CRATE is free software: you can redistribute it and/or modify it under the terms of the GNU General Public License as published by the Free Software Foundation, either version 3 of the License, or (at your option) any later version.

CRATE is distributed in the hope that it will be useful, but WITHOUT ANY WARRANTY; without even the implied warranty of MERCHANTABILITY or FITNESS FOR A PARTICULAR PURPOSE. See the GNU General Public License for more details.

You should have received a copy of the GNU General Public License along with CRATE. If not, see <https://www.gnu.org/licenses/>.

Data dictionary classes for CRATE anonymiser.

The data dictionary is a TSV file, for ease of editing by multiple authors, rather than a database table.

class crate_anon.anonymise.dd.DDTableSummary(src_db: str, src_table: str, src_has_pk: bool, src_pk_fieldname: str, src_constant: bool, src_addition_only: bool, src_defines_pid: bool, src_has_pid: bool, src_has_mpid: bool, src_has_opt_out: bool, src_has_patient_scrub_info: bool, src_has_third_party_scrub_info: bool, src_has_required_scrub_info: bool, src_has_table_comment: bool, dest_table: str, dest_has_rows: bool, dest_add_src_hash: bool, dest_being_scrubbed: bool)[source]

__init__(src_db: str, src_table: str, src_has_pk: bool, src_pk_fieldname: str, src_constant: bool, src_addition_only: bool, src_defines_pid: bool, src_has_pid: bool, src_has_mpid: bool, src_has_opt_out: bool, src_has_patient_scrub_info: bool, src_has_third_party_scrub_info: bool, src_has_required_scrub_info: bool, src_has_table_comment: bool, dest_table: str, dest_has_rows: bool, dest_add_src_hash: bool, dest_being_scrubbed: bool) → None

class crate_anon.anonymise.dd.DataDictionary(config: Config)[source]

Class representing an entire data dictionary.

__init__(config: Config) → None[source]

Set defaults.

Parameters:: config – crate_anon.anonymise.config.Config

cached_funcs() → List[Any][source]: Returns a list of our methods that are cached. See clear_caches().

check_against_source_db() → None[source]

Check DD validity against the source database(s).

Also caches SQLAlchemy source column types.

check_valid(prohibited_fieldnames: List[str] | None = None, check_against_source_db: bool = True) → None[source]

Check DD validity, internally ± against the source database(s).

Parameters:

prohibited_fieldnames – list of prohibited destination fieldnames
check_against_source_db – check validity against the source database(s)?

Raises:

ValueError –

clear_caches() → None[source]: Clear all our cached information.

classmethod create_from_file(filename: str, config: Config, check_valid: bool = True, override_dialect: Dialect = None) → DataDictionary[source]: Creates a new data dictionary by reading a file.

debug_cache_hits() → None[source]: Report cache hit information for our caches, to the Python log.
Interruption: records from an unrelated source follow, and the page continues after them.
-- ==== Sys2Proof/Machine/Control.lean ====
section
/-! DEFINITION. Branches and jumps (R125), strand control (R99-R101, R116-R118, R126), system words (R113, R127), counters and
tokens (R164-R168), fences (R128). -/
namespace Sys2Proof.Machine

/-! ## Branches and jumps (R98, R106, R125) -/

/-- The strand's word is a taken branch to `a`: the end of the bundle redirects its group (R98), with two bubble cycles
(R106). -/
def State.branchTo (s : State) (a : Addr) : State := s.modMe fun t => { t with redirect := some a }
/-- g31 := next, at latency 1. -/
def State.link (s : State) : State := s.landReg 31 1 (word57 s.next)

def branchIf (i : ScalarWord) (w : SB) (want : Bool) (s : State) : State :=
  s.issue (.scalar i) [w.a] [] fun s =>
    if bitAt (s.rd w.a) w.bit == want then s.branchTo (parcelsFrom s.cur.hdr w.off.toInt) else s
def execBrT (w : SB) (s : State) : Out := .next (branchIf (.brT w) w true s)
def execBrF (w : SB) (s : State) : Out := .next (branchIf (.brF w) w false s)
def execJmp (w : SJ) (s : State) : Out :=
  .next (s.issue (.scalar (.jmp w)) [] [] fun s => s.branchTo (parcelsFrom s.cur.hdr w.off.toInt))
def execCall (w : SJ) (s : State) : Out :=
  .next (s.issue (.scalar (.call w)) [] [31] fun s => s.link.branchTo (parcelsFrom s.cur.hdr w.off.toInt))
/-- A jump to a register: ALIGN when its low two bits are not zero. -/
def jumpReg (i : ScalarWord) (w : SR) (wr : List GReg) (k : State → State) (s : State) : State :=
  s.issue (.scalar i) [w.a] wr fun s =>
    let v := s.rd w.a
    if v.extractLsb' 0 2 != 0 then s.trap .align v else (k s).branchTo (addr57 v)
def execJr (w : SR) (s : State) : Out := .next (jumpReg (.jr w) w [] id s)
def execCallr (w : SR) (s : State) : Out := .next (jumpReg (.callr w) w [31] State.link s)

/-! ## Joined and apart (R99-R101) -/

def execFork (w : SS) (s : State) : Out :=
  .next (s.issue (.scalar (.fork w)) [] [] fun s => s.modMe fun t => { t with
    joined := false, bubble := 2, forced := some (parcelsFrom s.cur.hdr w.off17.toInt) })

/-- The bits of a list of strands. -/
def strandMask (l : List Strand) : BitVec 4 := BitVec.ofNat 4 (l.map fun q => 2 ^ q.num).sum
/-- Records arrivals at a join bit: the first fixes the mask; the arrived strands wait (R99). -/
def Context.arrive (k : Context) (n : BitVec 3) (mask : BitVec 4) (who : List Strand) (p : Strand) (next : Addr) : Context :=
  let j := k.jbit n
  let j := if j.arrived = 0 then { j with mask := mask } else j
  let k := k.setJbit n { j with arrived := j.arrived ||| strandMask who, next := j.next.set p (some next) }
  who.foldl (fun k q => k.modStrand q fun t => { t with life := .waiting (.join n) }) k
/-- join: an apart strand arrives itself; in a joint bundle the lowest slot's join word arrives for every member of its mask
in the group. -/
def execJoin (w : SS) (s : State) : Out :=
  .next (s.issue (.scalar (.join w)) [] [] fun s =>
    if s.cur.joint then
      if s.cur.joined then s
      else
        let who := s.here.group.filter (maskBit w.mask)
        let s1 := s.modHere fun k => (k.arrive w.jjb w.mask who s.cur.strand s.next).rendezvous w.jjb
        { s1 with cur := { s1.cur with joined := true } }
    else s.modHere fun k => (k.arrive w.jjb w.mask [s.cur.strand] s.cur.strand s.next).rendezvous w.jjb)

/-- jbset waits until the strand's earlier class K stores are performed and the replay queue holds nothing of its context
(R101, R289). -/
def execJbset (w : SS) (s : State) : Out :=
  .next (s.issue (.scalar (.jbset w)) [] [] fun s =>
    if s.here.ownStoreBusy s.cur.strand || !s.here.replay.isEmpty then s.stall .interlock
    else s.modHere fun k => k.setJbit w.jb { k.jbit w.jb with flag := true })
def execJbclr (w : SS) (s : State) : Out :=
  .next (s.issue (.scalar (.jbclr w)) [] [] fun s => s.modHere fun k => k.setJbit w.jb { k.jbit w.jb with flag := false })
def execJbwait (w : SS) (s : State) : Out :=
  .next (s.issue (.scalar (.jbwait w)) [] [] fun s => if (s.here.jbit w.jb).flag then s else s.stall (.jbwait w.jb))

/-! ## Ending (R116, R117, R118) -/

/-- Device pages of the stream writes that the strand has still to land are present (R209). -/
def State.landingPages (s : State) : Option State :=
  let ws := (s.me.land.map fun e => match e.what with
    | .elems ws => ws
    | _ => []).flatten
  let (s1, _, ab, _) := s.splitElems s.cur.core s.cur.ctx s.cur.strand .vector false false ws
  match ab with
  | [] => none
  | (e, pte) :: _ => match s1.pageAbsent s.here.root (BitVec.ofNat 57 e.addr) s.here.part pte with
    | some s2 => some s2
    | none => some s1
/-- What an exit of the issuing strand waits for: every command that its context enqueued before it (R116), faulting stores
(R289), its own stream writes (R209); accepted weight swaps are commands here (R273). -/
def State.exitBusy (s : State) (mark : Nat) : Bool :=
  s.here.commandsBusy mark || !s.here.replay.isEmpty || s.here.swaps != 0
/-- The issuing strand ends. -/
def State.endHere (s : State) : State :=
  ((s.flushLanding s.cur.core s.cur.ctx s.cur.strand).rescanLanded s.cur.core s.cur.ctx s.me.land).modHere (·.endStrand s.cur.strand)
/-- The exit that the strand has started: the serial number it waits for and the count it has discarded. -/
def State.exitStart (s : State) : Nat × Nat :=
  match s.me.exitMark with
  | some m => m
  | none => (s.here.serial, 0)
/-- Waits for started work, then ends the strand, or marks it for EXITQ when commands were discarded. -/
def State.exitOn (s : State) (m : Nat × Nat) : State :=
  let s := s.modMe fun t => { t with exitMark := some m }
  if s.exitBusy m.1 then s.stall .exit
  else match s.landingPages with
    | some s1 => s1.stall .exit
    | none =>
      let s := s.modMe fun t => { t with exitMark := none }
      if m.2 = 0 then s.endHere
      else s.modMe fun t => { t with exitq := some (m.2, s.cur.hdr, s.cur.len) }
def execExit (w : SS) (s : State) : Out :=
  .next (s.issue (.scalar (.exit w)) [] [] fun s => if s.cur.ctx == .fw then s else s.exitOn s.exitStart)
/-- exit.ab discards first, once, every command of the context that has not started (R117). -/
def execExitAb (w : SS) (s : State) : Out :=
  .next (s.issue (.scalar (.exitAb w)) [] [] fun s =>
    if s.cur.ctx == .fw then s
    else match s.me.exitMark with
      | some m => s.exitOn m
      | none =>
        let n := (s.here.unstarted fun _ => true).length
        (s.discard s.cur.core s.cur.ctx fun _ => true).exitOn (s.here.serial, n))

/-- The strand stands in one of the conditions that make a context waiting (R134). -/
def Context.strandWaits (k : Context) (p : Strand) : Bool :=
  let t := k.strand p
  let parked := match k.meQueue p with
    | c :: _ => c.phase != .queued || k.touch.any fun u => u.serial == some c.tag.serial
    | [] => false
  match t.life with
  | .ended => true
  | .waiting w => parked || (match w with
    | .queueReg | .token => t.blocked ≥ 32
    | .interlock | .drain => false
    | _ => true)
  | _ => false
/-- A member of a stalled joined group stands where the group stands (R97). -/
def Context.groupWaits (k : Context) : Bool := k.group.any fun q => k.strandWaits q
def Context.isWaiting (k : Context) : Bool :=
  k.yielding || Strand.all.all fun q => k.strandWaits q || ((k.strand q).joined && k.groupWaits)
/-- A context is runnable when some strand of it can go on (R134); one that has yielded is not, until its sibling waits, nor one that is
kept stopped (R357, R371) or whose directory is still to be copied (R340). -/
def Context.runnable (k : Context) : Bool := k.busy && !k.held && !k.triage && !k.copying && !k.isWaiting
def execYield (w : SS) (s : State) : Out :=
  .next (s.issue (.scalar (.yield w)) [] [] fun s =>
    if s.cur.ctx == .fw then s
    else if (s.ctx s.cur.core s.cur.ctx.sibling).runnable then s.modHere fun k => { k with yielding := true } else s)

/-! ## System words (R127) -/

def execTrap (w : SS) (s : State) : Out :=
  .next (s.issue (.scalar (.trap w)) [] [] fun s => s.trap .trapi (w.f.setWidth 64))
/-- The return from the trap that firmware strand `p` serves (R113). A strand that it ends is ended as by exit; memory-extended queues of
the context resume (R316). -/
def State.returnFrom (s : State) (c : CoreId) (p : Strand) : State :=
  match (s.core c).serving.get p with
  | none => s
  | some (x, q) =>
    let ends := (s.strand c x q).ending
    let s1 := if ends then (s.flushLanding c x q).rescanLanded c x (s.strand c x q).land else s
    s1.modCore c (·.returnTrap p (s.lenAt c x q))
def execEret (w : SS) (s : State) : Out :=
  .next (s.issue (.scalar (.eret w)) [] [] fun s => s.returnFrom s.cur.core s.cur.strand)
def execRdsr (w : SS) (s : State) : Out :=
  .next (s.issue (.scalar (.rdsr w)) [] [w.ra] fun s => s.landReg w.ra 1 (s.special w.srn))
def execWrsr (w : SS) (s : State) : Out :=
  .next (s.issue (.scalar (.wrsr w)) [w.ra] [] fun s => s.setSpecial w.srn (s.rd w.ra))
def execGuard (w : SS) (s : State) : Out :=
  .next (s.issue (.scalar (.guard w)) [] [] fun s => s.modMe fun t => { t with gselReg := w.ra, gselBit := w.gbit })
/-- brk: with a debugger attached the group halts before the bundle takes effect and resumes at the next bundle when it is
released, as if no word of the bundle had begun to wait; else TRAPI. The next bundle is the one after this in memory, also at the END
of a loop body (log 82). -/
def execBrk (w : SS) (s : State) : Out :=
  .next (s.issue (.scalar (.brk w)) [] [] fun s =>
    if s.here.debugger then
      let grp := s.here.stopGroup s.cur.strand
      (s.modHere fun k => grp.foldl (fun k q => (k.leaveFor q s.next).modStrand q fun t => { t with
        life := .halted, redirect := none, forced := none, bubble := 0 }) k).setRes .trapped
    else s.trap .trapi (w.f.setWidth 64 + 0x20000#64))

/-! ## Completion counters (R164-R166) -/

/-- (Ga + imm8) mod 2^16. -/
def ccOperand (s : State) (w : SS) : BitVec 16 := (s.rd w.cca + w.imm8.setWidth 64).setWidth 16
def Context.addCc (k : Context) (n : BitVec 4) (v : BitVec 16) : Context := { k with cc := k.cc.set n.toNat (k.cc[n.toNat] + v) }
def execCcAdd (w : SS) (s : State) : Out :=
  .next (s.issue (.scalar (.ccAdd w)) [w.cca] [] fun s => s.modHere (·.addCc w.cc (ccOperand s w)))
def execCcSet (w : SS) (s : State) : Out :=
  .next (s.issue (.scalar (.ccSet w)) [w.cca] [] fun s =>
    s.modHere fun k => { k with cc := k.cc.set w.cc.toNat (ccOperand s w) })
/-- A counter wait: the threshold is computed once, at issue, and kept while the strand stalls. -/
def waitCc (i : ScalarWord) (w : SS) (f : BitVec 16 → BitVec 16 → Bool) (s : State) : State :=
  s.issue (.scalar i) (if s.me.threshold.isSome then [] else [w.cca]) [] fun s =>
    let th := s.me.threshold.getD (ccOperand s w)
    if f s.here.cc[w.cc.toNat] th then s.modMe fun t => { t with threshold := none }
    else (s.modMe fun t => { t with threshold := some th }).stall .counter
def execWaitLt (w : SS) (s : State) : Out := .next (waitCc (.waitLt w) w (fun c t => c.ult t) s)
def execWaitGe (w : SS) (s : State) : Out := .next (waitCc (.waitGe w) w (fun c t => t.ule c) s)

/-! ## Tokens (R167, R168) -/

def execTokPush (w : SS) (s : State) : Out :=
  .next (s.issue (.scalar (.tokPush w)) [] [] fun s =>
    if s.here.ownKBusy s.cur.strand || s.here.replay.any (·.strand == s.cur.strand) then s.stall .interlock
    else match s.here.tokens.push s.cur.strand w.dir with
      | none => s.stall .interlock
      | some t => s.modHere fun k => { k with tokens := t })
def execTokPop (w : SS) (s : State) : Out :=
  .next (s.issue (.scalar (.tokPop w)) [] [] fun s =>
    match s.here.tokens.pop s.cur.strand w.dir with
    | none => s.stall .token
    | some t => s.modHere fun k => { k with tokens := t })

/-! ## Fences (R128, R328) -/

/-- Accesses of the classes of a mask (K V M C A F from bit 0) that a fence with this mark waits for. -/
def State.fenceBusy (s : State) (classes : BitVec 6) (mark : Nat) : Bool :=
  let k := s.here
  (classes.getLsbD 0 && ((k.meQueue s.cur.strand).any (fun c => isClassK c.word && c.tag.serial ≤ mark) ||
      !k.replay.isEmpty)) ||
    (classes.getLsbD 1 && k.vectorBusy) || (classes.getLsbD 2 && k.matrixBusy mark) ||
    (classes.getLsbD 3 && k.copyBusy mark) || (classes.getLsbD 4 && s.classABusy s.cur.core s.cur.ctx mark) ||
    (classes.getLsbD 5 && k.fabricBusy mark)
/-- A fence that names V waits for vector results that its own pipeline still has to land. -/
def State.fenceDrains (s : State) (classes : BitVec 6) : Bool :=
  classes.getLsbD 1 && (s.cur.strand == .X || (s.cur.joint && (s.here.strand .X).joined)) &&
    (s.here.strand .X).land.any fun e => match e.what with
      | .elems _ => e.left != 0
      | _ => false
/-- fence: the accesses that were issued or enqueued before it are fixed at its first cycle. -/
def execFence (w : SS) (s : State) : Out :=
  .next (s.issue (.scalar (.fence w)) [] [] fun s =>
    let mark := s.me.mark.getD s.here.serial
    if s.fenceBusy w.classes mark then
      (s.modMe fun t => { t with mark := some mark }).stall (if s.fenceDrains w.classes then .drain else .interlock)
    else s.modMe fun t => { t with mark := none })

end Sys2Proof.Machine
end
property dest_dialect: Dialect: Returns the SQLAlchemy Dialect (e.g. MySQL, SQL Server…) for the destination database.

property dest_dialect_name: str: Returns the SQLAlchemy dialect name for the destination database.

draft_from_source_databases(report_every: int = 100) → None[source]

Create a draft DD from a source database.

Will skip any rows it knows about already (thus allowing the generation of incremental changes).

Parameters:: report_every – report to the Python log every n columns

get_dest_sqla_table(tablename: str) → Table[source]: For a given destination table name, return an sqlalchemy.sql.schema.Table object for the destination table (which we will create).

get_dest_table_for_src_db_table(src_db: str, src_table: str) → str[source]: For a given source database/table, return the single or the first destination table.

get_dest_tables_all() → AbstractSet[str][source]: Return a SortedSet of all destination table names (including tables that will receive no contents).

get_dest_tables_for_src_db_table(src_db: str, src_table: str) → AbstractSet[str][source]: For a given source database/table, return a SortedSet of destination tables.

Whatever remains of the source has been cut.